ÇİN’İN “KUŞAK VE YOL”U ABD’NİN MARSHALL PLANI MI?

“Çin’in Kuşak ve Yol’u ABD’nin Marshall Planı mı?” sorusuyla başlayalım. Her şeyden evvel ABD’nin ve Çin’in dış politikada aynı öncelikleri taşıdığını iddia etmek mümkün değil. Hele hele Çin’in Kuşak ve Yol’unu ABD’nin İkinci Dünya Savaşı sonrası uyguladığı Marshall Planı’nın yeni bir versiyonu gibi sunmak kesinlikle doğru değil. ABD’nin ve Çin’in dış politika uygulamasında görülen en temel fark ABD’nin güvenlik odaklı yaklaşımına karşın Çin’in ekonomi politikalarını önceleyen bir yaklaşım sergilemesidir. Ekonomi-politik yaklaşımda ekonomi ve güvenlik ilişkisini birbirinden ayırmak kolay değildir. Ancak ABD ve Çin’in farklı uluslararası ekonomipolitik yaklaşımlara sahip olduğu da bir gerçek.

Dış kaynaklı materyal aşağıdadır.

-- ==== Sys2Proof/Config.lean ====
section
/-!
DEFINITION. What an implementation fixes (00_scope.md R8, R9), the number format `Num` as a record
(R13, R16), and the free values: constants without a body, of which nothing can be proved but
their type.
-/

namespace Sys2Proof

/-! ### The record `Num` -/

/-- The literals the operations pass to `fconst` (R13): 1, 2 and 2π. -/
inductive Literal where
  | one | two | twoPi
deriving DecidableEq, Repr

/-- The real number a literal is (R13, R121, R200). -/
def Literal.Denotes (l : Literal) (r : ℝ) : Prop :=
  match l with
  | .one => r = 1
  | .two => r = 2
  | .twoPi => r = 2 * Real.pi

/-- What the quantizer needs to know of a value (R122): NaN, an infinity, or its integer part,
rounding toward zero. -/
inductive IntegerPart where
  | nan | posInf | negInf
  | int (z : Int)
deriving DecidableEq, Repr, Inhabited

/-- The record `Num` over a carrier `F`: the operations of R13 and the 32-bit encoding of R16, which
only the host window and `RESULT` use (R31, R36). `isZero` and `scaledPart` are the model's fields for
what R13, R17 and R122 ask of a value: whether it is a zero, of either sign, and the integer part of
`2^k` times it, which over all `k` is the number it stands for (log 25, 26). The algorithms are written
for any carrier. -/
structure Num (F : Type) where
  fadd : F → F → F
  fsub : F → F → F
  fmul : F → F → F
  fdiv : F → F → F
  fsqrt : F → F
  fcos : F → F
  fsin : F → F
  i2f : Int → F
  fgt : F → F → Bool
  fconst : Literal → F
  fzero : F
  isZero : F → Bool
  scaledPart : Nat → F → IntegerPart
  bits : F → Word
  unbits : Word → F
deriving Inhabited

/-- The integer part of a value, as the quantizer takes it (R122). -/
def Num.integerPart {F : Type} (nu : Num F) (a : F) : IntegerPart := nu.scaledPart 0 a

/-- A positive finite value (R8 on `GAIN`, D4): it exceeds `fzero` and has an integer part. -/
def Num.Positive {F : Type} (nu : Num F) (a : F) : Prop :=
  nu.fgt a nu.fzero = true ∧ ∃ z, nu.integerPart a = .int z

/-- Under `value`, `a` stands for the real number `x`. -/
def Num.StandsFor (nu : Num Scalar) (value : Scalar → EReal) (a : Scalar) (x : ℝ) : Prop :=
  nu.integerPart a ≠ .nan ∧ value a = x

/-- `a` stands for a real number that is as near to `r` as that of any value (R13). -/
def Num.Nearest (nu : Num Scalar) (value : Scalar → EReal) (a : Scalar) (r : ℝ) : Prop :=
  ∃ x, nu.StandsFor value a x ∧ ∀ b y, nu.StandsFor value b y → |x - r| ≤ |y - r|

/-- `value` gives each value of the carrier but a NaN the number it stands for. The first five laws
leave it no choice (`Num.IsValuation.unique`). -/
structure Num.IsValuation (nu : Num Scalar) (value : Scalar → EReal) : Prop where
  nan : ∀ a k, nu.scaledPart k a = .nan ↔ nu.integerPart a = .nan
  posInf : ∀ a k, nu.scaledPart k a = .posInf → value a = ⊤
  negInf : ∀ a k, nu.scaledPart k a = .negInf → value a = ⊥
  /-- Any other value is real, and `scaledPart` rounds toward zero (R122). -/
  int : ∀ a k z, nu.scaledPart k a = .int z →
    ∃ r : ℝ, value a = r ∧ |(z : ℝ)| ≤ |2 ^ k * r| ∧ |2 ^ k * r - z| < 1
  /-- R17: the zeros of either sign are equal. -/
  zero : ∀ a, nu.isZero a = true ↔ nu.StandsFor value a 0
  /-- R17: false on a NaN, and otherwise the order of the numbers. -/
  gt : ∀ a b, nu.fgt a b = true ↔
    nu.integerPart a ≠ .nan ∧ nu.integerPart b ≠ .nan ∧ value b < value a
  /-- R13: `fconst` of a literal is a value nearest it. A carrier without one, as the rationals for 2π
  (D1), is left free (log 26). -/
  const : ∀ l r, l.Denotes r → (∃ a, nu.Nearest value a r) → nu.Nearest value (nu.fconst l) r
  /-- R13: `i2f` converts an integer: exactly where a value stands for it (log 26). -/
  ofInt : ∀ z : Int, (∃ a, nu.StandsFor value a z) → nu.StandsFor value (nu.i2f z) z

/-- What the spec says of every `Num` (log 26). `numbered_zero` alone is the model's: `fzero` is the
value with number 0. How `fadd` to `fsqrt` round, and `i2f` an integer no value stands for, the spec
says of binary32 only (R16). -/
structure Num.Lawful (nu : Num Scalar) : Prop where
  numbered_zero : nu.fzero = 0
  /-- R13: `fzero` is a zero. -/
  zero_isZero : nu.isZero nu.fzero = true
  /-- R16. -/
  cos_zero : nu.fcos nu.fzero = nu.fconst .one
  /-- R16. -/
  sin_zero : nu.fsin nu.fzero = nu.fzero
  /-- R240, R272: the sample 0 and the index 0 convert to `fzero`. -/
  i2f_zero : nu.i2f 0 = nu.fzero
  /-- R272: `fzero · SPEED`. -/
  zero_mul : ∀ a, nu.Positive a → nu.fmul nu.fzero a = nu.fzero
  /-- R240 (`fdiv(fzero, GAIN) = fzero`), R272. -/
  zero_div : ∀ a, nu.Positive a → nu.fdiv nu.fzero a = nu.fzero
  /-- R200: the angle of twiddle 0 is `fzero` under every `Num`, for every length R9 allows. -/
  zero_angle : ∀ k < 28,
    nu.fdiv (nu.fmul (nu.i2f 0) (nu.fconst .twoPi)) (nu.i2f (2 ^ k : Nat)) = nu.fzero
  /-- R39: the pattern of a scalar after reset. -/
  bits_zero : nu.bits nu.fzero = 0
  /-- R13, R17: the values stand for numbers, by which `fgt` orders them and `fconst` and `i2f` give
  theirs. -/
  valued : ∃ value, nu.IsValuation value

/-! ### Free values -/

/-- FREE VALUE (R8, R16, D1; log 4): the `Num` an implementation takes in place of the default. -/
opaque Config.freeNum : Nat → Num Scalar

/-- The arithmetic operations that can produce a NaN. -/
inductive NumOp where
  | add | sub | mul | div | sqrt
deriving DecidableEq, Repr

/-- FREE VALUE (R16, U11; log 5): the cosine of a pattern other than `+0`. -/
opaque Config.freeCos : Word → Word

/-- FREE VALUE (R16, U11; log 5): the sine of a pattern other than `+0`. -/
opaque Config.freeSin : Word → Word

/-- FREE VALUE (R17, U9; log 6): the sign and payload of the NaN an operation produces from its
operands. -/
opaque Config.freeNan : NumOp → Word → Word → Word

/-! ### The parameters -/

/-- The correlator the processing job runs (R8, R156). -/
inductive Strategy where
  | time | freq
deriving DecidableEq, Repr

/-- The parameter `Num` (R8): the default instance of R16, or any other, by a name. -/
inductive NumFormat where
  | binary32
  | other (name : Nat)
deriving DecidableEq, Repr

/-- The parameters of one instance of the core (R8). The real-valued constants are values of the
carrier of `num`. -/
structure Params where
  /-- `SWEEP_LEN`, the length of the probe in samples. -/
  sweepLen : Nat
  /-- `RESPONSE_MONO`, the length of the mono echo in samples. -/
  responseMono : Nat
  /-- `FFT_LEN`, the length of a spectrum buffer in scalars. -/
  fftLen : Nat
  /-- `ACC_W`, the width of the time-domain accumulator (R192). -/
  accW : Nat
  strategy : Strategy
  /-- `Num`. -/
  num : NumFormat
  f0 : Scalar
  df : Scalar
  fs : Scalar
  gain : Scalar
  speed : Scalar
  rate : Scalar
deriving DecidableEq, Repr

/-- `RESPONSE_LEN = 2 × RESPONSE_MONO` (R8, R9 item 2). -/
def Params.responseLen (p : Params) : Nat := 2 * p.responseMono

/-- `N = FFT_LEN / 2`, the transform length in complex samples (R8). -/
def Params.n (p : Params) : Nat := p.fftLen / 2

/-- R9 on the lengths. Item 3 asks that `FFT_LEN` be at least the smallest power of two at or above
`RESPONSE_LEN`; as `FFT_LEN` is itself a power of two this is `RESPONSE_LEN ≤ FFT_LEN`. DEDUCED:
`ACC_W` is at least 1 (a width of 0 bits holds no integer). Log 3. -/
abbrev Params.LegalLengths (p : Params) : Prop :=
  p.fftLen = 2 ^ Nat.log2 p.fftLen ∧
  p.responseLen ≤ p.fftLen ∧
  4 ≤ p.fftLen ∧
  p.sweepLen % 2 = 0 ∧ 4 ≤ p.sweepLen ∧
  p.sweepLen ≤ p.n ∧
  1 ≤ p.responseMono ∧
  p.responseLen < 2 ^ 28 ∧ p.fftLen < 2 ^ 28 ∧ p.sweepLen < 2 ^ 28 ∧
  1 ≤ p.accW

/-- R8 and D4 on `Num` and `GAIN`: the `Num` obeys the spec's laws, and `GAIN` is positive and finite.
In binary32 every constant is a pattern, and that of `GAIN` has sign 0, is not zero, and has an
exponent that is not all ones (DEDUCED, log 3). -/
def Params.LegalNum (p : Params) : Prop :=
  match p.num with
  | .binary32 => 0 < p.gain ∧ p.gain < 0x7F800000 ∧
      ∀ a ∈ [p.f0, p.df, p.fs, p.speed, p.rate], a < 2 ^ 32
  | .other name => (Config.freeNum name).Lawful ∧ (Config.freeNum name).Positive p.gain

/-- A legal configuration: an illegal one cannot be built (R9, R281). -/
structure Config extends Params where
  legalLengths : toParams.LegalLengths
  legalNum : toParams.LegalNum
deriving DecidableEq, Repr

/-- The instance `State.reset` stands on: the lengths of the source's example (R8), the gain of the
test program P5, the default `Num` and accumulator width, the source's constants. DESIGN CHOICE, log
2: the spec leaves the lengths, `GAIN` and `STRATEGY` open. -/
def Config.example8 : Config where
  sweepLen := 8
  responseMono := 12
  fftLen := 32
  accW := 64
  strategy := .time
  num := .binary32
  f0 := 0x447A0000     -- 1000
  df := 0x40C80000     -- 6.25
  fs := 0x473B8000     -- 48000
  gain := 0x461C4000   -- 10000
  speed := 0x43AA0000  -- 340
  rate := 0x47BB8000   -- 96000
  legalLengths := by decide
  legalNum := ⟨by decide, by decide, by decide⟩

end Sys2Proof
end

ABD’nin liberal kapitalizmi savunarak içeride devletin rolünü küçültmeyi amaçlayan ama uluslararası güvenlik sorunlarında ekonomik araçları kullanmaktan çekinmeyen yaklaşımına karşın Çin, geliştirdiği devlet kapitalizmi modelinde ekonomik kalkınmanın önündeki güvenlik sorunlarını aşmaya gayret ediyor. ABD dış politikada ekonomi-güvenlik dengesini kurarken pratikte diğer ülkelere güvenlik sağlayıcısı rolünü üstlenerek “güvenlik satarken”, Çin ekonomik kalkınma modelini yaygınlaştırarak küresel networkünü genişletme ve “etkinlik satın alma” gayreti içinde.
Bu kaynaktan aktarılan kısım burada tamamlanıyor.